8. Het eerste uitgangspunt van de beoordeling moet zijn dat het dienstverband van eiser tot 1 oktober 2008 heeft geduurd en dat hij in die periode vakantierechten heeft opgebouwd. Uitgegaan mag worden van de opgave van gedaagde bij brief van 28 juli 2008, nu die berekening zonder voorbehoud is gemaakt. Het tweede uitgangspunt is dat partijen niet in onderling overleg de arbeidsovereenkomst hebben beëindigd en dat evenmin gebleken is dat zij afspraken hebben gemaakt over de status van de opgebouwde en nog op te bouwen vakantiedagen. Het feit dat gedaagde eiser heeft vrijgesteld van zijn werkzaamheden, moet worden gekwalificeerd als een eenzijdige op non-actiefstelling. In beginsel stond het gedaagde toen niet vrij om van eiser te verlangen dat hij zijn vakantiedagen opnam. Dat zou immers tot effect hebben dat eiser de hem opgelegde non-activiteit deels zelf zou betalen.
9. Daar staat echter tegenover dat feitelijk opgenomen vakantie wel ten laste van het vakantietegoed van eiser dient te komen. Hij was toen immers niet beschikbaar voor het overeengekomen werk, waaraan niet afdoet dat dat alleen een theoretische optie was.
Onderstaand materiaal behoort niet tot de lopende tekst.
-- ==== Sys2Proof/Syntax.lean ====
section
/-!
DEFINITION. The abstract syntax of the command word: one constructor per row of spec/opcode_table.json
(spec/30_encoding.md R61, R62, R80). The command's `data` and `key` fields are not part of the word: they stand in the
command buffer of the state (`CoreState.cmd`), where a meaning reads them.
-/

namespace Sys2Proof

/-- The eight operations of the command word. `len` is the unsigned 5-bit count of `word[7:3]`, used as it stands
(R61, R63): its legality belongs to execution, not to decoding (R69). -/
inductive Instr where
  /-- `op = 0`: does nothing and reports the flags (R135). -/
  | nop (len : Nat)
  /-- `op = 1`: loads the key (R175). -/
  | setKey (len : Nat)
  /-- `op = 2`: starts a session from a nonce (R136). -/
  | setIv (len : Nat)
  /-- `op = 3`: absorbs one block of associated data (R137). -/
  | update (len : Nat)
  /-- `op = 4`: encrypts one block and absorbs the ciphertext (R138). -/
  | encrypt (len : Nat)
  /-- `op = 5`: absorbs one block of ciphertext and decrypts it (R139). -/
  | decrypt (len : Nat)
  /-- `op = 6`: ends the session and returns the tag (R140). -/
  | digest (len : Nat)
  /-- `op = 7`: the reserved operation, rejected with ERR_OP (R66, R192). -/
  | reserved (len : Nat)
  deriving DecidableEq, Repr

/-- The `len` field of an instruction (R61). -/
def Instr.len : Instr → Nat
  | .nop n => n
  | .setKey n => n
  | .setIv n => n
  | .update n => n
  | .encrypt n => n
  | .decrypt n => n
  | .digest n => n
  | .reserved n => n

end Sys2Proof
end

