-- ==== Sys2Proof/Machine/Ops.lean ====
section
/-!
DEFINITION. The shared operations of the commands: the channel transactions, the response, the rejection (the core's
one way of taking an exception: R190, R191), the hash step, acceptance of a command and the reset input. Operations
that call the cipher take it as an argument `E` (spec/00_scope.md R10).
There is no return from an exception to model: a rejection saves nothing and there is nothing to return to (R199).
-/

namespace Sys2Proof.Machine

/-- Record the next channel transactions, in order (R40, R53, R54). -/
def emit {I : Inst} (es : List (Event I)) (c : CoreState I) : CoreState I :=
  { c with trace := c.trace ++ es }

/-- `Ciph(b)`: the value the cipher answers, `E(K, b)` (R171). -/
def ciph {I : Inst} (E : Cipher) (c : CoreState I) (b : Block I) : Block I := E I c.K b

/-- The two transactions of `Ciph(b)`: the block on CREQ, its encryption on CRSP (R171). Nothing else changes. -/
def askCipher {I : Inst} (E : Cipher) (b : Block I) (c : CoreState I) : CoreState I :=
  emit [.creq b, .crsp (ciph E c b)] c

/-- `respond(status, len, data)`: the command's one response, carrying the flags as they are after its writes
(R53, R70, R71). It completes the command (R55), so the command buffer is empty again (notes/assumptions/4.md). -/
def respond {I : Inst} (st : Status) (len : Nat) (data : Block I) (c : CoreState I) : CoreState I :=
  { emit [.rsp ⟨rspWord st len c.phase c.keyValid c.errSticky, data⟩] c with cmd := noCmd I }

/-- `reject(code)`: taking an exception. It writes `err_sticky` and nothing else, calls no cipher and answers
`respond(code, 0, zeros(B))` (R191). -/
def reject {I : Inst} (code : Status) (c : CoreState I) : CoreState I :=
  respond code 0 0 { c with errSticky := true }

/-- `HASH_STEP(blk)`: `H = Ciph(Z)`; fold `blk` into `sum`; advance `Z` (R114). -/
def hashStep {I : Inst} (E : Cipher) (blk : Block I) (c : CoreState I) : CoreState I :=
  { askCipher E c.Z c with
    sum := gfMulSum c.sum (ciph E c c.Z) blk
    Z := incrL c.Z }

/-- A byte count after `len` more bytes, modulo 2^64 (R24, R25). -/
def addSize (size : BitVec 64) (len : Nat) : BitVec 64 := size + BitVec.ofNat 64 len

/-- `Y` after a data block of `len` bytes: incremented after a full block only (R21, R138, R139). -/
def nextY {I : Inst} (len : Nat) (Y : Block I) : Block I := if len = I.B then incrR Y else Y

/-- Acceptance of a command on CMD: its fields are sampled into the command buffer (R51, R56). `rest` is what the host
presents afterwards. -/
def accept {I : Inst} (m : Cmd I) (rest : List (Input I)) (c : CoreState I) : CoreState I :=
  { emit [.cmd m] c with inbox := rest, cmd := m }

/-- The reset input, applied between commands (R220, R222). The channels' past stays in `trace`; what the host presents
afterwards is `rest`; every register takes its reset value. -/
def applyReset {I : Inst} (rest : List (Input I)) (c : CoreState I) : CoreState I :=
  { CoreState.reset I with inbox := rest, trace := c.trace ++ [.reset] }

end Sys2Proof.Machine
end

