-- ==== Sys2Proof/Machine/Control.lean ====
section
/-!
DEFINITION. The commands that touch no session data: NOP (spec/42_mgm_commands.md R135), SET_KEY
(spec/43_cipher_wrapper.md R175) and the reserved operation (spec/60_exceptions.md R192).
-/

namespace Sys2Proof.Machine

/-- NOP on a core: no register is read or written; the response reports the flags. `len` is ignored (R68, R135). -/
def nopCmd {I : Inst} (_len : Nat) (c : CoreState I) : CoreState I := respond .ok 0 0 c

/-- SET_KEY on a core: forwards the key on CKEY, sets `K` and `key_valid`, ends any session; the session registers and
`err_sticky` stay as they are (R175). -/
def setKeyCmd {I : Inst} (len : Nat) (c : CoreState I) : CoreState I :=
  if !setKeyLen len then reject .errLen c
  else
    respond .ok 0 0
      { emit [.ckey (keyOperand c)] c with
        K := keyOperand c
        keyValid := true
        phase := .uninit }

/-- The reserved operation on a core: ERR_OP whatever `len` is (R66, R192). -/
def reservedCmd {I : Inst} (_len : Nat) (c : CoreState I) : CoreState I := reject .errOp c

/-- NOP (R135). -/
def execNop (len : Nat) (s : State) : Host.Outcome State Fault Refusal :=
  .next ⟨s.inst, nopCmd len s.core⟩

/-- SET_KEY (R175). -/
def execSetKey (len : Nat) (s : State) : Host.Outcome State Fault Refusal :=
  .next ⟨s.inst, setKeyCmd len s.core⟩

/-- The reserved operation code 7 (R192). -/
def execReserved (len : Nat) (s : State) : Host.Outcome State Fault Refusal :=
  .next ⟨s.inst, reservedCmd len s.core⟩

end Sys2Proof.Machine
end

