-- ==== Sys2Proof/Tests/Slice0.lean ====
section
/-!
SUPPORT. The model's own tests. Every expected value is the spec's (spec/30_encoding.md sections 2 to 7,
spec/95_test_vectors.md sections 2 to 5, spec/96_test_programs.md), written out by hand; and for every statement with
hypotheses a concrete input that meets them.
-/

namespace Sys2Proof.Tests

open Sys2Proof.Machine

/-! ## Syntax and decoding -/

theorem test_wf_refuses_long_len :
    [Instr.nop 32, .setKey 32, .setIv 32, .update 32, .encrypt 32, .decrypt 32, .digest 32, .reserved 32].all
      (fun i => !i.wf) = true := by decide

theorem test_wf_accepts_every_len_of_five_bits :
    [Instr.nop 31, .setKey 31, .setIv 31, .update 31, .encrypt 31, .decrypt 31, .digest 31, .reserved 31,
     .update 0].all Instr.wf = true := by decide

/-- The words bit by bit, `len` in bits 7:3 and `op` in bits 2:0 (R61, and the worked encodings of R80). -/
theorem test_decode_words :
    decodeWord 0b11111_000 = .nop 31 ∧ decodeWord 0b00000_001 = .setKey 0 ∧ decodeWord 0b10000_010 = .setIv 16 ∧
    decodeWord 0b01000_010 = .setIv 8 ∧ decodeWord 0b01001_011 = .update 9 ∧ decodeWord 0b00011_100 = .encrypt 3 ∧
    decodeWord 0b00011_101 = .decrypt 3 ∧ decodeWord 0b01000_110 = .digest 8 ∧ decodeWord 0b00000_111 = .reserved 0 := by
  decide

theorem test_encode_words :
    encode (.nop 31) = 0xF8 ∧ encode (.setKey 0) = 0x01 ∧ encode (.setIv 16) = 0x82 ∧ encode (.update 9) = 0x4B ∧
    encode (.encrypt 3) = 0x1C ∧ encode (.decrypt 3) = 0x1D ∧ encode (.digest 8) = 0x46 ∧ encode (.reserved 0) = 0x07 := by
  decide

theorem test_decode_table_word :
    decodeTableWord 8 0xF8 = some (.nop 31) ∧ decodeTableWord 8 0x84 = some (.encrypt 16) ∧
    decodeTableWord 8 0xFF = some (.reserved 31) := by
  decide

/-! ## The primitives (spec/95_test_vectors.md section 4) -/

theorem test_pad :
    pad [0xEA, 5, 5, 5, 5, 5, 5, 5, 5] = (0xEA050505050505050500000000000000 : Block .mgm) ∧
    pad [0xEA] = (0xEA00000000000000 : Block .mgm64) := by
  decide

theorem test_trunc :
    trunc (0xCF5D656F40C34F5C46E8BB0E29FCDB4C : Block .mgm) 4 = [0xCF, 0x5D, 0x65, 0x6F] ∧
    trunc (0xA7928069AA10FD10 : Block .mgm64) 0 = [] := by
  decide

theorem test_discrim :
    discrimY (0x92DEF06B3C130A59 : Block .mgm64) = 0x12DEF06B3C130A59 ∧
    discrimZ (0x1122334455667700FFEEDDCCBBAA9988 : Block .mgm) = 0x9122334455667700FFEEDDCCBBAA9988 := by
  decide

theorem test_trailer :
    (trailer 41 67 : Block .mgm) = 0x00000000000001480000000000000218 ∧
    (trailer 41 67 : Block .mgm64) = 0x0000014800000218 ∧
    (trailer (BitVec.ofNat 64 (2 ^ 61)) (BitVec.ofNat 64 (2 ^ 61 + 1)) : Block .mgm) = 8 ∧
    (trailer (BitVec.ofNat 64 (2 ^ 29)) 1 : Block .mgm64) = 8 := by
  decide

theorem test_mulx :
    mulx (0xC0000000000000000000000000000043 : Block .mgm) = 0x80000000000000000000000000000001 ∧
    mulx (0x00000000000000FF8000000000000000 : Block .mgm) = 0x00000000000001FF0000000000000000 ∧
    mulx (0xC000000000000043 : Block .mgm64) = 0x800000000000009D := by
  decide

theorem test_increments :
    incrR (0x0000000000000000FFFFFFFFFFFFFFFF : Block .mgm) = 0 ∧
    incrL (0xFFFFFFFFFFFFFFFF0000000000000000 : Block .mgm) = 0 ∧
    incrL (0x7FC245A8586E6602A7BBDB2786BDC66F : Block .mgm) = 0x7FC245A8586E6603A7BBDB2786BDC66F ∧
    incrR (0x000000FF000000FF : Block .mgm64) = 0x000000FF00000100 ∧
    incrL (0x000000FF000000FF : Block .mgm64) = 0x00000100000000FF := by
  decide

theorem test_gfmul :
    gfmul (0x8DB187D653830EA4BC446476952C300B : Block .mgm) 0x02020202020202020101010101010101 =
      0x4CF427F4ADB75CF4C0DA39D5AB48CF38 := by
  decide +kernel

theorem test_gfmul_64 : gfmul (0x8000000000000001 : Block .mgm64) 0x103 = 0x8000000000000C98 := by
  decide +kernel

/-! ## One command on a core -/

/-- `TOY_B` of spec/95_test_vectors.md section 5: rotate left by one byte, then exclusive or with the first key bytes. -/
def toy : Cipher := fun I k b =>
  ofBytes ((List.range I.B).map fun i => byteAt b ((i + 1) % I.B) ^^^ k.extractLsb' (8 * (31 - i)) 8)

/-- The key of spec/96_test_programs.md. -/
def toyKey : Key := 0x000102030405060708090A0B0C0D0E0F101112131415161718191A1B1C1D1E1F

/-- A core with the toy key loaded, in `phase`, about to execute a command with operand `data`. -/
def coreIn (I : Inst) (p : Phase) (err : Bool) (y z u : Block I) (a d : BitVec 64) (data : Block I) : CoreState I :=
  { CoreState.reset I with
    Y := y, Z := z, sum := u, authSize := a, dataSize := d, phase := p, keyValid := true, errSticky := err,
    K := toyKey, cmd := ⟨0, data, 0⟩ }

/-- What the spec's tables give after a command: `Y`, `Z`, `sum`, the counts, and the transactions. -/
def after {I : Inst} (c : CoreState I) :
    Block I × Block I × Block I × BitVec 64 × BitVec 64 × List (Event I) :=
  (c.Y, c.Z, c.sum, c.authSize, c.dataSize, c.trace)

/-- P4 row 11. -/
theorem test_nop :
    nopCmd 31 (coreIn .mgm .ad true 1 2 3 5 0 0) =
      { coreIn .mgm .ad true 1 2 3 5 0 0 with cmd := noCmd .mgm, trace := [.rsp ⟨0x3400, 0⟩] } := by
  decide

/-- Section 2.2 row 1: the key reaches CKEY and `K`. -/
theorem test_set_key :
    setKeyCmd 0 { CoreState.reset .mgm with cmd := ⟨1, 0, toyKey⟩ } =
      { CoreState.reset .mgm with K := toyKey, keyValid := true, trace := [.ckey toyKey, .rsp ⟨0x1000, 0⟩] } := by
  decide

/-- P4 row 3: `len` 3. -/
theorem test_set_key_len :
    setKeyCmd 3 { CoreState.reset .mgm with cmd := ⟨0x19, 0, toyKey⟩ } =
      { CoreState.reset .mgm with errSticky := true, trace := [.rsp ⟨0x2002, 0⟩] } := by
  decide

/-- P3 row 2, from a session that an error has marked. -/
theorem test_set_iv :
    setIvCmd toy 8 (coreIn .mgm64 .done true 1 2 3 5 6 0x8123456789ABCDEF) =
      { coreIn .mgm64 .ivset false 0x2344658AAFC8E906 0x2344658AAFC8E986 0 0 0 0 with
        trace := [.creq 0x0123456789ABCDEF, .crsp 0x2344658AAFC8E906, .creq 0x8123456789ABCDEF,
          .crsp 0x2344658AAFC8E986, .rsp ⟨0x1200, 0⟩] } := by
  decide +kernel

/-- P4 row 2. -/
theorem test_set_iv_no_key :
    setIvCmd toy 16 { CoreState.reset .mgm with errSticky := true, cmd := ⟨0x82, 0xF0E1D2C3B4A5968778695A4B3C2D1E0F, 0⟩ } =
      { CoreState.reset .mgm with errSticky := true, trace := [.rsp ⟨0x2003, 0⟩] } := by
  decide

/-- P1 row 4, a partial block; the bytes beyond the operand are not read. -/
theorem test_update :
    after (updateCmd toy 5 (coreIn .mgm .ad false 0xE1D3C1B7A193817F615341372113017F 0xE1D3C1B7A193818061534137211301FF
        0x99C1AB970209C2EF3B0A095CA0C04534 16 0 0xB0B1B2B3B4FFFFFFFFFFFFFFFFFFFFFF)) =
      (0xE1D3C1B7A193817F615341372113017F, 0xE1D3C1B7A193818161534137211301FF, 0x4ACF86A01CE6CB5EEC8CA0A6EE19A31D, 21, 0,
       [.creq 0xE1D3C1B7A193818061534137211301FF, .crsp 0xD3C0B5A2978486665B483D2A1F0CF1EE, .rsp ⟨0x1400, 0⟩]) := by
  decide +kernel

/-- P4 row 10. -/
theorem test_update_align :
    updateCmd toy 16 (coreIn .mgm .ad true 1 2 3 5 0 0) =
      { coreIn .mgm .ad true 1 2 3 5 0 0 with cmd := noCmd .mgm, trace := [.rsp ⟨0x3405, 0⟩] } := by
  decide

/-- P3 row 4, a full block. -/
theorem test_encrypt :
    after (encryptCmd toy 8 (coreIn .mgm64 .enc false 0x2344658AAFC8E907 0x2344658BAFC8E986 0x4560C08E183E376D 0 8
        0x2222222222222222)) =
      (0x2344658AAFC8E908, 0x2344658CAFC8E986, 0x8BD2DE131BB97D05, 0, 16,
       [.creq 0x2344658AAFC8E907, .crsp 0x446488ACCCEC0124, .creq 0x2344658BAFC8E986, .crsp 0x446489ACCCEC8024,
        .rsp ⟨0x1680, 0x6646AA8EEECE2306⟩]) := by
  decide +kernel

/-- P1 row 6, a partial block: `Y` stays. -/
theorem test_encrypt_partial :
    after (encryptCmd toy 3 (coreIn .mgm .enc false 0xE1D3C1B7A193817F6153413721130180 0xE1D3C1B7A193818261534137211301FF
        0xDA51001A5EF74E544BD3BB8E11F8BA59 21 16 0x010203FFFFFFFFFFFFFFFFFFFFFFFFFF)) =
      (0xE1D3C1B7A193817F6153413721130180, 0xE1D3C1B7A193818361534137211301FF, 0x5443DFCD9D8EE304AFF0FC59D2A73869, 21, 19,
       [.creq 0xE1D3C1B7A193817F6153413721130180, .crsp 0xD3C0B5A2978479665B483D2A1F0C8EEE,
        .creq 0xE1D3C1B7A193818261534137211301FF, .crsp 0xD3C0B5A2978484665B483D2A1F0CF1EE,
        .rsp ⟨0x1630, 0xD2C2B600000000000000000000000000⟩]) := by
  decide +kernel

/-- P2 row 5: the hash request comes before the keystream request. -/
theorem test_decrypt :
    after (decryptCmd toy 16 (coreIn .mgm .ad false 0xE1D3C1B7A193817F615341372113017F 0xE1D3C1B7A193818161534137211301FF
        0x4ACF86A01CE6CB5EEC8CA0A6EE19A31D 21 0 0xD3D19791D3D11F11D3D19791D3D19F11)) =
      (0xE1D3C1B7A193817F6153413721130180, 0xE1D3C1B7A193818261534137211301FF, 0xDA51001A5EF74E544BD3BB8E11F8BA59, 21, 16,
       [.creq 0xE1D3C1B7A193818161534137211301FF, .crsp 0xD3C0B5A2978487665B483D2A1F0CF1EE,
        .creq 0xE1D3C1B7A193817F615341372113017F, .crsp 0xD3C0B5A2978479665B483D2A1F0C71EE,
        .rsp ⟨0x1900, 0x00112233445566778899AABBCCDDEEFF⟩]) := by
  decide +kernel

/-- P4 row 14. -/
theorem test_decrypt_phase :
    decryptCmd toy 16 (coreIn .mgm .enc true 1 2 3 5 16 0) =
      { coreIn .mgm .enc true 1 2 3 5 16 0 with cmd := noCmd .mgm, trace := [.rsp ⟨0x3604, 0⟩] } := by
  decide

/-- P2 row 7: eight bytes are returned, `sum` holds the whole tag block. -/
theorem test_digest :
    after (digestCmd toy 8 (coreIn .mgm .dec false 0xE1D3C1B7A193817F6153413721130180 0xE1D3C1B7A193818361534137211301FF
        0x5443DFCD9D8EE304AFF0FC59D2A73869 21 19 0)) =
      (0xE1D3C1B7A193817F6153413721130180, 0xE1D3C1B7A193818461534137211301FF, 0x4F21A507255600553D254A84A387F50E, 21, 19,
       [.creq 0xE1D3C1B7A193818361534137211301FF, .crsp 0xD3C0B5A2978485665B483D2A1F0CF1EE,
        .creq 0x014F20A70421530652352C408FAF8AFB, .crsp 0x4F21A507255600553D254A84A387F50E,
        .rsp ⟨0x1A80, 0x4F21A507255600550000000000000000⟩]) := by
  decide +kernel

/-- The two cipher pairs of section 3.2 row 18 (Magma), zero elsewhere. -/
def magmaRow18 : Cipher := fun I _ b =>
  if b.toNat = 0x2B073F1394F372A0 then BitVec.ofNat I.N 0x8311B6024AA966C1
  else if b.toNat = 0x73CEF44BAE6BDB61 then BitVec.ofNat I.N 0xA7928069AA10FD10
  else 0

/-- Section 3.2 row 18: the tag the source prints. -/
theorem test_digest_magma :
    after (digestCmd magmaRow18 8
        (coreIn .mgm64 .enc false 0x5623890162DE31C7 0x2B073F1394F372A0 0x2F40690AEB53F539 41 67 0)) =
      (0x5623890162DE31C7, 0x2B073F1494F372A0, 0xA7928069AA10FD10, 41, 67,
       [.creq 0x2B073F1394F372A0, .crsp 0x8311B6024AA966C1, .creq 0x73CEF44BAE6BDB61, .crsp 0xA7928069AA10FD10,
        .rsp ⟨0x1A80, 0xA7928069AA10FD10⟩]) := by
  decide +kernel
10. Eiser heeft onvoldoende betwist in mei 2008 twee weken vakantie te hebben opgenomen en ook tijdens de zomervakantie op vakantie te zijn gegaan. Bij dagvaarding heeft hij gesteld behoudens 2 dagen geen verdere vakantiedagen te hebben opgenomen. Onweersproken is echter dat hij in voorgaande jaren gewoon was om de vakanties van zijn schoolgaande kinderen te volgen. In de conclusie van repliek heeft hij voorts gesteld niet “expliciet” te hebben aangegeven in mei en de zomer van 2008 vakantie te hebben genoten. In de akte van 15 oktober 2009 heeft hij erkend in het buitenland te hebben vertoefd, maar dit juridisch niet als vakantie te kwalificeren. Die standpunten zijn niet zonder meer met elkaar te verenigen. Tenslotte heeft eiser de brief van 29 augustus 2008 van gedaagde niet weersproken. Eiser had dat zonder kosten zelf kunnen doen en heeft niet weersproken dat hij onder dekking van een rechtsbijstandverzekering procedeerde.
11. Op grond van de bovenstaande feiten en omstandigheden, in hun samenhang, wordt het er voor gehouden dat eiser de opgebouwde vakantiedagen feitelijk heeft opgenomen. Van zijn vakantierechten heeft hij gebruik gemaakt, zodat de vordering wordt afgewezen.
12. Dit betekent dat de vordering van eiser wordt afgewezen.
13. Gelet op de uitkomst van de procedure wordt eiser veroordeeld in de proceskosten.
BESLISSING
De kantonrechter:
I. wijst de vordering af;
II. veroordeelt eiser in de kosten van de procedure aan de zijde van gedaagde tot op heden begroot op € 300,00, voorzover verschuldigd inclusief BTW, aan salaris van haar gemachtigde
III. verklaart de veroordelingen uitvoerbaar bij voorraad.
Aldus gewezen door mr. F. van der Hoek, kantonrechter, en uitgesproken ter openbare terechtzitting van 19 november 2009 in tegenwoordigheid van de griffier.